A mistake of law, made through the representations of an agent, may be corrected in equity, Bailey v. Insurance Co., 13 Fed. Rep. 250; and while for a bare mistake of law alone relief will rarely, if ever, be afforded, yet equity will interfere where it further appears that the defendant, availing himself of the opportunities of the mistake, will take an unconscionable advantage of the plaintiff, Benson v. Markoe, (Minn.) 33 N. W. Rep. 38.

(4) Nor will such instrument be reformed unless the mistake be clearly proved. Baltzer v. Railroad Co., 6 Sup. Ct. Rep. 216; Griswold v. Hazard, 26 Fed.
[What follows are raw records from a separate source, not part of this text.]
/-- The refusal code of an index range's own chapter for a value outside its stated range (R349 check 11). -/
def rangeCode (idx : Nat) : Nat :=
  if (0x1040 ≤ idx ∧ idx ≤ 0x1041) ∨ (0x9000 ≤ idx ∧ idx ≤ 0x91FF) then 0x1901
  else if 0x1050 ≤ idx ∧ idx ≤ 0x1061 then 0x1A01
  else if 0x1070 ≤ idx ∧ idx ≤ 0x1078 then 0x1B01
  else if 0x2400 ≤ idx ∧ idx ≤ 0x2447 then 0x0C06
  else if 0x2560 ≤ idx ∧ idx ≤ 0x2563 then 0x1402
  else if 0x3000 ≤ idx ∧ idx ≤ 0x302B then 0x0A02
  else if 0x3100 ≤ idx ∧ idx ≤ 0x317F then 0x0B01
  else if 0x4100 ≤ idx ∧ idx ≤ 0x42FF then 0x0D01
  else if 0x4300 ≤ idx ∧ idx ≤ 0x43FF then 0x0E01
  else if 0x4400 ≤ idx ∧ idx ≤ 0x44FF then 0x0F01
  else if 0x4600 ≤ idx ∧ idx ≤ 0x46FF then 0x1001
  else if 0x4700 ≤ idx ∧ idx ≤ 0x47FF then 0x1101
  else if 0x4800 ≤ idx ∧ idx ≤ 0x48FF then 0x1201
  else if 0x4900 ≤ idx ∧ idx ≤ 0x49FF then 0x1301
  else if 0x5000 ≤ idx ∧ idx ≤ 0x50FF then 0x1501
  else if 0x6000 ≤ idx ∧ idx ≤ 0x6011 then 0x1601
  else if 0x6020 ≤ idx ∧ idx ≤ 0x6024 then 0x1701
  else if 0x6030 ≤ idx ∧ idx ≤ 0x6040 then 0x1801
  else if 0x7600 ≤ idx ∧ idx ≤ 0x76FF then 0x1E01
  else if 0x7000 ≤ idx ∧ idx ≤ 0x77FF then 0x1D01
  else 0x010B

/-- Check 11 as far as the object's table states it: the type's own forms and the stated ranges. -/
def tableRange (key : Nat) (row : Row) (v : Val) : Nat :=
  match row.ty, v with
  | .bool, .num i => refuseIf (i != 0 && i != 1) 0x010B
  | .f32, .num i => refuseIf (i.toNat / 2 ^ 23 % 256 == 255) 0x010B
  | .str .., .raw b => refuseIf (!utf8Ok b) 0x010B
  | _, .num i => refuseIf (!row.rng.isEmpty && !(row.rng.any fun p => p.1 ≤ i && i ≤ p.2)) (rangeCode (key / 256))
  | _, .raw _ => 0

/-! ### Objects of an image -/

/-- Whether engine e is loaded with an image. -/
def State.loadedWith (s : State) (e image : Nat) : Bool := e < 12 && (s.engine e).image == image

/-- The 0x0103 engines among the direct members of a course, in member order (R127). -/
def State.dabMembers (s : State) (c : Nat) : List Nat :=
  ((s.members c).map (·.1)).filter fun u => u / 256 == 2 && s.cnat (obj (0x2400 + u % 256) 1) == 0x0103

/-- Whether engine e is the back engine of a DAB pair (R127): at an odd place among its course's 0x0103 engines. -/
def State.dabBack (s : State) (e : Nat) : Bool :=
  match posOf (0x200 + e) (s.dabMembers (s.parent (0x200 + e))) with
  | some i => i % 2 == 1
  | none => false

/-- The refusal of every access to the objects of an engine that does not carry their image (R143, R179, R193, R201;
judged with check 6, DEDUCED, notes/assumptions/40.md). -/
def State.imageCheck (s : State) (idx : Nat) : Nat :=
  let within := fun lo => decide (lo ≤ idx) && decide (idx < lo + 12)
  if within 0x4100 || within 0x4120 || within 0x4200 || within 0x4220 || within 0x4240 then
    refuseIf (!s.loadedWith (idx % 32) 0x0101) 0x0D03
  else if within 0x4480 || within 0x44A0 then refuseIf (!s.loadedWith (idx % 16) 0x0201) 0x0F04
  else if within 0x4400 || within 0x4410 || within 0x4420 || within 0x4430 || within 0x4440 || within 0x4450
      || within 0x44C0 then
    refuseIf (!s.loadedWith (idx % 16) 0x0103 || s.dabBack (idx % 16)) 0x0F02
  else if within 0x4600 || within 0x4620 then refuseIf (!s.loadedWith (idx % 16) 0x0102) 0x1002
  else if within 0x4700 || within 0x4710 || within 0x4720 || within 0x4730 || within 0x4740 then
    refuseIf (!s.loadedWith (idx % 16) 0x0104 && !s.loadedWith (idx % 16) 0x0105) 0x1102
  else if within 0x4780 then refuseIf (!s.loadedWith (idx % 16) 0x0202) 0x1103
  else 0

/-! ### The checks -/

/-- Check 1: the ready event has been raised. -/
def State.check1 (s : State) : Nat := refuseIf (!s.ready || s.mode == .off || s.mode == .parked) 0x0101

/-- Check 2: the index and subindex exist (R343). -/
def check2 (key : Nat) : Nat :=
  if !indexExists (key / 256) then 0x0102
  else match findRow key with
    | some _ => 0
    | none => refuseIf (key % 256 != 0) 0x0103

/-- Check 4: factory objects from class H or D in BLANK only. -/
def State.check4 (s : State) (r : Requester) (key : Nat) : Nat :=
  refuseIf (0xF000 ≤ key / 256 && (isHost r || r == .debug) && s.lifecycle != 0) 0x010A

/-- Check 5: the keyed matrix; a write to 0x8300:03 is always permitted where the dictionary is reached (R432). -/
def State.check5 (s : State) (key : Nat) : Nat :=
  match keyedCat key with
  | none => 0
  | some c => refuseIf (key != 0x830003 && !keyedAllowed s.lifecycle s.debugLevel s.mode c) 0x1C01

/-- Check 6: the mode permits the access (R350). -/
def State.check6 (s : State) (key : Nat) (write : Bool) (acc : Acc) : Nat :=
  let idx := key / 256
  match s.mode with
  | .watch | .listen | .full =>
    match objUnit idx with
    | some u => refuseIf (((write && acc == .cmd) || (!write && acc == .res)) && !modeProvides s.mode u) 0x0809
    | none => 0
  | .update =>
    refuseIf (!((0x1000 ≤ idx && idx ≤ 0x1FFF) || (0x7000 ≤ idx && idx ≤ 0x8FFF) || (0x9800 ≤ idx && idx ≤ 0x98FF)))
      0x0809
  | .safe => refuseIf (write && key != 0x103002 && key != 0x981001) 0x0809
  | _ => 0

/-- Check 7 for a write (R346). -/
def check7w (acc : Acc) : Nat := refuseIf (acc == .ro || acc == .res) 0x0105

/-- Check 7 for a read (R346). -/
def check7r (acc : Acc) : Nat := refuseIf (acc == .wo || acc == .cmd) 0x0106

/-- Check 8: a class H write comes from the token's holder; 0x1030:02 needs no token (R359). -/
def State.check8 (s : State) (r : Requester) (key : Nat) : Nat :=
  refuseIf (isHost r && key != 0x103002 && s.nat 0x103001 != portNo r) 0x0108

/-- Check 10: the owning unit of an RWS object is stopped (R23, R24); the radio's settings follow unit 0x0502 (R280). -/
def State.check10 (s : State) (key : Nat) (acc : Acc) : Nat :=
  match if key / 256 = 0x6000 then some 0x502 else objUnit (key / 256) with
  | some u => refuseIf (acc == .rws && !s.stopped u) 0x0107
  | none => 0

/-- A write of `len` bytes judged by checks 1 to 9 of R349, in order. -/
def State.judgeLength (s : State) (r : Requester) (key len : Nat) : Nat :=
  let early := firstCode [s.check1, check2 key, refuseIf (!s.classRight r key true) 0x0109, s.check4 r key, s.check5 key]
  match findRow key with
  | none => if early = 0 then firstCode [s.check6 key true .ro, 0x0105] else early
  | some row =>
    firstCode [early, s.check6 key true row.acc, s.imageCheck (key / 256), check7w row.acc, s.check8 r key,
      refuseIf (!lengthFits row.ty len) 0x0104]

/-- Check 10 of a subindex. -/
def State.unitCheck (s : State) (key : Nat) : Nat :=
  match findRow key with
  | none => 0
  | some row => s.check10 key row.acc

/-- A write judged by checks 1 to 10 of R349, in order. -/
def State.judgeWrite (s : State) (r : Requester) (key : Nat) (b : Bytes) : Nat :=
  firstCode [s.judgeLength r key b.length, s.unitCheck key]

/-- Check 11 by the object's table, for a write that passed checks 1 to 10. -/
def rangeCheck (key : Nat) (b : Bytes) : Nat :=
  match findRow key with
  | none => 0
  | some row => tableRange key row (decodeVal row.ty b)

/-! ### Token and requests -/

/-- The holder of the token changed, with its event (R361): reason 1 take, 2 release, 3 handover, 4 timeout, 5 PARKED. -/
def State.moveToken (new reason : Nat) (s : State) : State :=
  let old := s.nat 0x103001
  if old = new then s
  else ((s.setNat 0x103001 new).setNat 0x103005 s.gnomon).raise 2 1 0x1030 [(1, old), (1, new), (1, reason)]

/-- Automatic take (R361): with 0x1030:04 at 1, a host port's write while the token is free first gives it the token. -/
def State.autoTake (r : Requester) (key : Nat) (s : State) : State :=
  if s.ready && isHost r && key != 0x103002 && s.nat 0x103001 == 0 && s.nat 0x103004 == 1
  then s.moveToken (portNo r) 1 else s

/-- What follows every accepted request of a host port: the holder's activity instant (R359), the end of the WAKE_OUT
conditions (R464), and of the judgement of a wake (R297). -/
def State.touch (r : Requester) (s : State) : State :=
  if isHost r then
    let s := if s.nat 0x103001 = portNo r then s.setNat 0x103005 s.gnomon else s
    { s with power := { s.power with left := none, matched := none }, radio := { s.radio with judged := none } }
  else s

/-- The dictionary engine's answer to a request. -/
def State.reply (code : Nat) (data : Bytes) (s : State) : State :=
  { s with answer := ⟨code, data, 0, false⟩ }

/-- What follows the checks of a write: for a command with no paired result, check 11 by its table (R491); then the action,
which answers the code of the remaining rules. A refused write has no effect. -/
def State.carryOut (r : Requester) (key : Nat) (b : Bytes) (act : State → State × Nat) (c : Nat) (s : State) : State :=
  let c := firstCode [c, if (pairedRes key).isSome then 0 else rangeCheck key b]
  if c = 0 then
    let p := act s
    if p.2 = 0 then (p.1.touch r).reply 0 [] else s.reply p.2 []
  else s.reply c []

/-- A write of a host or another master: automatic take, then checks 1 to 10 (R349), then its action. -/
def State.request (r : Requester) (key : Nat) (b : Bytes) (act : State → State × Nat) (s : State) : State :=
  let s := s.autoTake r key
  s.carryOut r key b act (s.judgeWrite r key b)

/-- An action that always succeeds. -/
def accept (f : State → State) (s : State) : State × Nat := (f s, 0)

/-- An action with a check first: the code when it is not 0, and then no effect. -/
def guarded (code : Nat) (f : State → State) (s : State) : State × Nat :=
  if code = 0 then (f s, 0) else (s, code)

/-- A command with a paired result whose outcome may be awaited (R356): it is held while the previous outcome is awaited,
and refused with 0x010C BUSY while another is held. -/
def State.pairedBusy (key res : Nat) (r : Requester) (b : Bytes) (act : State → State) (s : State) : State × Nat :=
  if s.awaiting.contains res then
    match Map.get (fun _ => none) s.held key with
    | some _ => (s, 0x010C)
    | none => ({ s with held := Map.put (fun _ => none) s.held key (some ⟨r, b⟩) }, 0)
  else (act s, 0)

end Sys2Proof.Machine
end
Rep. 135; Guilmartin v. Urquhart, (Ala.) 1 South. Rep. 897. It must be satisfactorily proved,-to a moral certainty. Spare v. Insurance Co., supra. The proof must be so full and clear as to leave no room for controversy. Henderson v. Stokes, supra. It must be entirely clear and satisfactory, Rawson v. Lyons, 23 Fed. Rep. 107; clear, satisfactory, and conclusive, Cummins v. Monteith, (Iowa,) 16 N. W. Rep. 591; clear, satisfactory, and free from reasonable doubt, Wachendorf v. Lancaster, (Iowa,) 14 N. W. Rep. 316, 16 N. W. Rep. 533. It must be clear and convincing, Fritzler v. Robinson, supra; and leave no reasonable doubt in the mind of the court, Houser v. Austin, supra; it must be clear, precise, and indubitable. Ahlborn v. Wolff, (Pa.) 11 Atl. Rep. 799.

Yet while, in actions for reformation of written instruments, the mistake must be established in a clear and convincing manner, to the entire satisfaction of the court, still relief will not be denied simply because there is a conflict in the evidence upon the question of a mistake. Hutchinson v. Ainsworth, (Cal.) 15 Pac. Rep. 82.

On the unsupported testimony of the plaintiff, contradicted by his own conduct, the court will not reform a contract on the ground of mistake. Shipman v. District of Columbia, 7 Sup. Ct. Rep. 134.